Scientific classification
- Kingdom: Plantae
- Clade: Tracheophytes
- Clade: Angiosperms
- Clade: Eudicots
- Order: Caryophyllales
- Family: Caryophyllaceae
- Genus: Silene
- Species: S. spaldingii
- Binomial name: Silene spaldingii S.Watson

= Silene spaldingii =

- Genus: Silene
- Species: spaldingii
- Authority: S.Watson
- Conservation status: G2

Species of flowering plant

Silene spaldingii is a rare species of flowering plant in the family Caryophyllaceae known by the common names Spalding's silene, Spalding's catchfly and Spalding's campion. It is native to eastern Washington, eastern Oregon, northern Idaho and northern Montana, where its distribution extends just into British Columbia, Canada. Much of its former habitat has been converted to agriculture and its range is now limited to the last remaining stretches of pristine prairie grassland in this region. It is threatened by the degradation and loss of its remaining habitat. It is federally listed as a threatened species in the United States and it is designated endangered by Canada's COSEWIC.

This is a perennial herb producing many stems and shoots from a thick taproot and woody, branching caudex. The stems grow erect 20–60 cm in maximum height. They are somewhat hairy and sticky in texture. Lance-shaped leaves occur in pairs along the stems, each blade up to 7 centimeters long. The inflorescence is an open cyme of flowers with greenish-white petals. The base of the flower is enclosed in a tubular 10-veined calyx of sepals. Blooming occurs in June and July. Flowers are pollinated by the bumblebee Bombus fervidus, as well as the sweat bee Halictus tripartitus.

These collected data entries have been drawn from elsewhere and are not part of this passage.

-- ==== Sys2Proof/Machine/OtpCore.lean ====
section
/-! DEFINITION. The one-time-programmable cells (20_otp_and_life_cycle, R442 to R452): words and their check bits, slots,
patch records, thermometer counters, and what pulses do to the cells. -/

namespace Sys2Proof.Machine

/-! ### ECC words (R443, R444) -/

/-- Number of data bit i, 0 to 31, in the Hamming code of a word: check bit j has number 2^j and the data bits the other numbers
from 3 up (R444; which number a data bit has is the model's choice, log 25). -/
def otpPlace (i : Nat) : Nat :=
  if i < 1 then 3 else if i < 4 then i + 4 else if i < 11 then i + 5 else if i < 26 then i + 6 else i + 7

/-- The six Hamming check bits of a word: the exclusive or of the numbers of its data bits that are set. -/
def otpHamming (d : Word) : Nat := (List.range 32).foldl (fun a i => if d.getLsbD i then a ^^^ otpPlace i else a) 0

/-- The 39 stored bits of a word: data, the Hamming bits and overall parity exclusive-or 0b101_0101. -/
def otpEncode (d : Word) : BitVec 39 :=
  let h := otpHamming d
  let p := (popcount 32 d.toNat + popcount 6 h) % 2
  BitVec.ofNat 39 (d.toNat + ((h + 64 * p) ^^^ 0x55) * 2 ^ 32)

/-- A code word: no error found. -/
def otpClean (b : BitVec 39) : Bool := b == otpEncode (b.setWidth 32)

/-- The bit whose flip gives a code word. -/
def otpFix (b : BitVec 39) : Option Nat := firstTo 39 (fun i => otpClean (b ^^^ BitVec.ofNat 39 (2 ^ i)))

/-- A word of the ECC region. -/
def State.otpWord (s : State) (w : Nat) : OtpWord := sget default s.otp.words w

/-- Unprogrammed under R444. -/
def OtpWord.blank (x : OtpWord) : Bool := x.bits == 0 && x.marginal == 0

/-- Class of a read: 0 clean, 1 corrected, 2 uncorrectable, 3 unprogrammed (R444). -/
def OtpWord.ecc (x : OtpWord) : Nat :=
  if x.blank then 3 else if otpClean x.bits then 0 else if (otpFix x.bits).isSome then 1 else 2

/-- Data read against the normal reference, corrected (R443, R444). -/
def OtpWord.value (x : OtpWord) : Word :=
  if otpClean x.bits then x.bits.setWidth 32
  else match otpFix x.bits with
    | some i => (x.bits ^^^ BitVec.ofNat 39 (2 ^ i)).setWidth 32
    | none => x.bits.setWidth 32

/-- Clean or corrected. -/
def OtpWord.good (x : OtpWord) : Bool := decide (x.ecc ≤ 1)

/-! ### The factory region (R442, R456) -/

/-- A word as the tester programmed it: word 63 holds the CRC-32 of words 0 to 62, each least significant byte first. -/
def factoryData (k : Nat) : Word :=
  if k = 63 then crc32 ((List.range 63).flatMap (fun i => leBytes 4 (Config.factoryWord i).toNat)) else Config.factoryWord k

/-- Bits of a word that read otherwise. -/
def State.factoryFlips (s : State) (k : Nat) : BitVec 39 := s.otp.factory.extractLsb' (39 * k) 39

/-- A word as it is sensed. -/
def State.factoryWord (s : State) (k : Nat) : OtpWord :=
  { bits := otpEncode (factoryData k) ^^^ s.factoryFlips k, marginal := 0 }

/-- Its data, corrected. -/
def State.factoryValue (s : State) (k : Nat) : Word :=
  if s.factoryFlips k = 0 then factoryData k else (s.factoryWord k).value

/-- The test bits as they read. -/
def State.factoryTest (s : State) : BitVec 3328 := Config.factoryTest ^^^ s.otp.factory.extractLsb' 9984 3328

/-- The critical block passes its check: no word uncorrectable, and the CRC-32 of words 0 to 62 agrees with word 63 (R457); as
programmed it does. -/
def State.criticalOk (s : State) : Bool :=
  s.otp.factory.extractLsb' 0 2496 == 0
    || (allTo 64 (fun k => (s.factoryWord k).good)
        && crc32 ((List.range 63).flatMap (fun i => leBytes 4 (s.factoryValue i).toNat)) == s.factoryValue 63)

/-- The factory region is sensed: bits have come to read otherwise. -/
def State.senseFactory (s : State) (l : List (Fin 13312)) : State :=
  { s with otp.factory := l.foldl (fun b i => b ^^^ (1#13312 <<< i.val)) s.otp.factory }

/-! ### Slots (R446, R447) -/

/-- First words of key slot k, from 1, and descriptor slot v, from 0. -/
def keySlotAt (k : Nat) : Nat := 320 + 9 * (k - 1)
def descSlotAt (v : Nat) : Nat := 464 + 8 * v

/-- The key of slot k, expanded, where the slot is valid (R265, R447). -/
def State.keyOf (s : State) (k : Nat) : Option (Nat × Nat) :=
  let ws := (List.range 9).map (fun i => s.otpWord (keySlotAt k + i))
  let bytes := ws.flatMap (fun x => leBytes 4 x.value.toNat)
  let lead := (byteAt bytes 0).toNat
  if 1 ≤ k ∧ k ≤ 16 ∧ ws.all OtpWord.good ∧ (bytes.drop 33).all (fun b => b == 0) ∧ (lead = 2 ∨ lead = 3) then
    expandKey (bytes.take 33)
  else none

/-- The eight words of a descriptor slot, and whether all are clean or corrected. -/
def State.descSlot (s : State) (v : Nat) : Vector Word 8 := vgen 8 (fun i => (s.otpWord (descSlotAt v + i)).value)
def State.descRead (s : State) (v : Nat) : Bool :=
  decide (v ≤ 64) && allTo 8 (fun i => (s.otpWord (descSlotAt v + i)).good)

/-! ### Patch records (R447) -/

/-- A record of the patch pool: first word, and number n of instruction words. -/
structure PatchRecord where
  at_ : Nat
  n : Nat
deriving DecidableEq, Repr, Inhabited

/-- Words of a record. -/
def PatchRecord.len (r : PatchRecord) : Nat := r.n + 2

/-- Records in order from a word, up to a header that reads unprogrammed or the pool's end. -/
def State.patchesFrom (s : State) : Nat → Nat → List PatchRecord
  | 0, _ => []
  | fuel + 1, a =>
    let h := s.otpWord a
    if 320 ≤ a ∨ h.blank then []
    else
      let r : PatchRecord := { at_ := a, n := fld h.value 26 4 }
      r :: s.patchesFrom fuel (a + r.len)

/-- All records of the pool; each takes at least two words. -/
def State.patches (s : State) : List PatchRecord := s.patchesFrom 160 0

/-- Every word of a record has been programmed. -/
def State.patchWritten (s : State) (r : PatchRecord) : Bool := allTo r.len (fun i => !(s.otpWord (r.at_ + i)).blank)

/-- The CRC word of a record agrees, and its form is R447's. -/
def State.patchValid (s : State) (r : PatchRecord) : Bool :=
  let word := fun i => (s.otpWord (r.at_ + i)).value
  let bytes := (List.range (r.n + 1)).flatMap (fun i => leBytes 4 (word i).toNat)
  decide (1 ≤ r.n) && decide (r.at_ + r.len ≤ 320) && allTo r.len (fun i => (s.otpWord (r.at_ + i)).good)
    && crc32 bytes == word (r.n + 1)

/-- The words that a PROGRAM in the pool may name: the record that follows the last one programmed (R454). -/
def State.patchPlace (s : State) (w : Nat) : Bool :=
  match s.patches.find? (fun r => !s.patchWritten r) with
  | some r => decide (r.at_ ≤ w) && decide (w < r.at_ + r.len)
  | none =>
    let a := s.patches.foldl (fun _ r => r.at_ + r.len) 0
    decide (a ≤ w) && decide (w < a + 17)

/-- Every enabled record's CRC agrees: the boot check (R457). -/
def State.patchesOk (s : State) : Bool := (s.patches.take s.otp.patch).all s.patchValid

/-! ### Local stores (R21, R447) -/

/-- A cleared store (R156). -/
def Store.clear : Store := { loaded := false, patch := [] }

/-- An image copied from the firmware ROM, with the words that its enabled records replace. -/
def State.imageStore (s : State) (image : Nat) : Store :=
  let put := fun (m : SMap (Option (BitVec 20))) (r : PatchRecord) =>
    let h := (s.otpWord r.at_).value
    if fld h 30 2 = image then
      (List.range r.n).foldl (fun m k => sset none m (fld h 0 14 + k) (some ((s.otpWord (r.at_ + 1 + k)).value.setWidth 20))) m
    else m
  { loaded := true, patch := (s.patches.take s.otp.patch).foldl put [] }

/-- Word of engine e's store; none where it is cleared. -/
def State.storeWord (s : State) (e a : Nat) : Option (BitVec 20) :=
  let x := vget s.up.stores e
  if x.loaded then
    some (match sget none x.patch a with
      | some w => w
      | none => Config.romImage (min e 2) a)
  else none

/-- The stores of the engines that pass receive their images (R21). -/
def State.loadStores (s : State) (q : Nat → Bool) : State :=
  { s with up.stores := vmapIdx (fun e x => if q e then s.imageStore (min e 2) else x) s.up.stores }

/-- The stores of the engines that pass are cleared. -/
def State.clearStores (s : State) (q : Nat → Bool) : State :=
  { s with up.stores := vmapIdx (fun e x => if q e then Store.clear else x) s.up.stores }

/-! ### The thermometer region (R443, R448 to R451) -/

/-- Name of a copy of a logical bit. -/
inductive CopyName where
  | a | b | c
deriving DecidableEq, Repr, Inhabited

def Thermo.copy (t : Thermo) : CopyName → OtpBit
  | .a => t.a
  | .b => t.b
  | .c => t.c

def Thermo.put (t : Thermo) (n : CopyName) (x : OtpBit) : Thermo :=
  match n with
  | .a => { t with a := x }
  | .b => { t with b := x }
  | .c => { t with c := x }

/-- All copies unprogrammed. -/
def Thermo.blank : Thermo := { a := .unprogrammed, b := .unprogrammed, c := .unprogrammed }

/-- A copy counts as 1 against either reference (R443). -/
def otpBitCounts : OtpBit → Nat
  | .unprogrammed => 0
  | _ => 1

/-- A logical bit reads 1 (R449). -/
def Thermo.reads (t : Thermo) : Bool := decide (2 ≤ otpBitCounts t.a + otpBitCounts t.b + otpBitCounts t.c)

/-- Some copy is marginal. -/
def Thermo.anyMarginal (t : Thermo) : Bool := t.a == .marginal || t.b == .marginal || t.c == .marginal

def State.thermo (s : State) (bit : Nat) : Thermo := sget Thermo.blank s.otp.thermo bit

/-- First logical bit and number of steps of a counter, by `OTP_ADDR.COUNTER` (R448). -/
def counterBase (c : Nat) : Nat := [152, 8, 72, 408, 88, 0].getD c 0
def counterSteps (c : Nat) : Nat := [256, 64, 16, 1024, 64, 3].getD c 0

/-- Value of a counter as its cells hold it (R449). -/
def State.counterCells (s : State) (c : Nat) : Nat :=
  s.otp.thermo.foldl (fun m x =>
    if counterBase c ≤ x.1 ∧ x.1 < counterBase c + counterSteps c ∧ x.2.reads then max m (x.1 - counterBase c + 1) else m) 0

/-- Counters by name. -/
def ctrAlmanac : Nat := 0
def ctrPatch : Nat := 1
def ctrEpoch : Nat := 2
def ctrSeal : Nat := 3
def ctrReprov : Nat := 4
def ctrLife : Nat := 5

/-- The counter that the operation in progress raises, and its target. -/
def State.raising (s : State) : Option (Nat × Nat) :=
  match s.otp.op with
  | some (.raise c _ t) => some (c, t)
  | some (.commit _ t) => some (ctrAlmanac, t)
  | some .sealCount => some (ctrSeal, s.counterCells ctrSeal + 1)
  | _ => none

/-- Copy B's first pulse has ended in the counter that is being raised: it reads its target (R450). -/
def State.raiseShown (s : State) : Bool := s.raising.isSome && decide (s.otp.shownAt ≤ s.now)

/-- Value of a counter as it reads, in the middle of a raise too (R449, R450). -/
def State.counter (s : State) (c : Nat) : Nat :=
  match s.raising with
  | some x => if x.1 = c ∧ s.raiseShown then max (s.counterCells c) x.2 else s.counterCells c
  | none => s.counterCells c

/-- A physical copy of a logical bit. -/
abbrev Copy := Nat × CopyName

/-- The three copies of a logical bit in the order they are programmed. -/
def copiesOf (bit : Nat) : List Copy := [(bit, .a), (bit, .b), (bit, .c)]

/-- Copies in the order of a raise from `f` to `t` of a counter (R450). -/
def raiseOrder (c f t : Nat) : List Copy :=
  if t ≤ f then []
  else copiesOf (counterBase c + t - 1) ++ ((List.range (t - 1 - f)).map (fun i => counterBase c + (t - 2 - i))).flatMap copiesOf

/-- Copies that healing programs: those not programmed in a bit that reads 1, and every copy of a gap (R451). -/
def State.healOrder (s : State) : List Copy :=
  (List.range 6).flatMap (fun c =>
    (List.range (s.counterCells c)).flatMap (fun i =>
      let b := counterBase c + i
      let t := s.thermo b
      (copiesOf b).filter (fun x => !(t.copy x.2 == .programmed))))

/-- One copy after its pulses: complete, or left marginal where it still reads 0 against normal (R443, R452). -/
def pulsed (weak : Bool) (x : OtpBit) : OtpBit := if weak && x != .programmed then .marginal else .programmed

/-- Pulses on copies in an order, as far as an operation came. -/
def pulseCopies (m : SMap Thermo) (l : List Copy) (e : OtpEnd) : SMap Thermo :=
  let k := e.completed.getD l.length
  (List.range l.length).foldl (fun m i =>
    match l[i]? with
    | none => m
    | some x =>
      let t := sget Thermo.blank m x.1
      let o := t.copy x.2
      let o' := if i < k then pulsed (e.weak.contains i) o
        else if i = k ∧ e.marginalNext ∧ o = .unprogrammed then .marginal else o
      sset Thermo.blank m x.1 (t.put x.2 o')) m

/-- Pulses on the bits of a word that are to be 1, bit 0 first (R445). -/
def pulseWord (x : OtpWord) (target : BitVec 39) (e : OtpEnd) : OtpWord :=
  let l := (List.range 39).filter (fun i => target.getLsbD i)
  let k := e.completed.getD l.length
  (List.range l.length).foldl (fun (x : OtpWord) i =>
    let b := l.getD i 0
    if i < k ∧ ¬ e.weak.contains i then { bits := setBit x.bits b true, marginal := setBit x.marginal b false }
    else if i < k ∨ (i = k ∧ e.marginalNext) then
      (if x.bits.getLsbD b then x else { x with marginal := setBit x.marginal b true })
    else x) x

/-- The first logical bit from c below t with a copy not programmed; t where there is none (R450). -/
def firstUnset (x : Nat → Thermo) (c t : Nat) : Nat :=
  ((List.range t).find? (fun i => decide (c ≤ i)
    && !((x i).a == .programmed && (x i).b == .programmed && (x i).c == .programmed))).getD t

/-- Physical bits of the operation in progress, in its order. -/
def State.opCopies (s : State) : OtpOp → List Copy
  | .raise c f t => raiseOrder c f t
  | .commit f t => raiseOrder ctrAlmanac f t
  | .sealCount => raiseOrder ctrSeal (s.counterCells ctrSeal) (s.counterCells ctrSeal + 1)
  | .heal => s.healOrder
  | _ => []

/-- The cells after the operation in progress has come as far as `e` says. -/
def State.pulseOp (s : State) (e : OtpEnd) : State :=
  match s.otp.op with
  | none => s
  | some (.program w d) =>
    { s with otp.words := sset default s.otp.words w (pulseWord (s.otpWord w) (otpEncode d) e) }
  | some o => { s with otp.thermo := pulseCopies s.otp.thermo (s.opCopies o) e }

/-- Number of physical bits the operation in progress pulses. -/
def State.opLen (s : State) : Nat :=
  match s.otp.op with
  | none => 0
  | some (.program _ d) => popcount 39 (otpEncode d).toNat
  | some o => (s.opCopies o).length

/-- How far the operation in progress has come when it is cut: which pulse was in progress is not stated (log 26). -/
def State.cutPlace (s : State) (i : Nat) : OtpEnd :=
  { completed := some (Config.freeNat i % (s.opLen + 1)), marginalNext := Config.freeBit i, weak := [] }

/-- A PROGRAM interrupted there leaves its word neither unprogrammed nor clean (R445). -/
def State.spoils (s : State) (w : Nat) (d : Word) (e : OtpEnd) : Bool :=
  let x := pulseWord (s.otpWord w) (otpEncode d) e
  !x.blank && !(x.ecc == 0)

/-- A place to cut at that the rules allow: a PROGRAM leaves a spoiled word, and a counter that reads its target has copy B's pulse
begun (R445, R450); another place is moved on to the first that they allow. -/
def State.fitEnd (s : State) (e : OtpEnd) : OtpEnd :=
  match e.completed, s.otp.op with
  | none, _ => e
  | some _, some (.program w d) =>
    if s.spoils w d e then e
    else (((List.range s.opLen).map (fun k => ({ completed := some (k + 1), marginalNext := false, weak := [] } : OtpEnd))).find?
      (s.spoils w d)).getD { completed := some 0, marginalNext := true, weak := [] }
  | some k, some _ =>
    if s.raiseShown ∧ ¬ (2 ≤ k ∨ (k = 1 ∧ e.marginalNext)) then { e with completed := some 1, marginalNext := true } else e
  | some _, none => e

/-- An operation cut by the loss of its domain (R455, R462, R488). -/
def State.cutOp (s : State) : State :=
  match s.otp.op with
  | none => s
  | some _ => { s.draw.2.pulseOp (s.fitEnd (s.cutPlace s.draw.1)) with otp.op := none }

end Sys2Proof.Machine
end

This plant is present in several regions in the northwestern United States and far southern British Columbia, such as the Palouse, the Channeled Scablands, and the Blue Mountains ecoregion, including the Zumwalt Prairie. The latter contains the largest population, which has over 10,000 individuals. A large percentage of the populations are located in Montana. Recent surveys have led to the discovery of additional subpopulations and populations.

This species distribution has been reduced to patchy, geographically isolated fragments mainly due to the loss of its habitat to agriculture. This is an ongoing threat. Other threats include grazing by livestock and wildlife, and the invasion of introduced species of plants, two types of disturbance the plant does not tolerate. Other threats include the lack of a normal fire regime, insect damage, drought, and climate change. Gravel mining, herbicides, and off-road vehicles are threats in some areas. Populations are generally small, making them vulnerable. For example, a population consisting of a single plant was eliminated when it was buried during road construction in Idaho.

The plant displays prolonged dormancy, where it persists underground for one or more years at time surviving on carbohydrate stores in its long taproot. The trait results in some difficulty when monitoring the plant.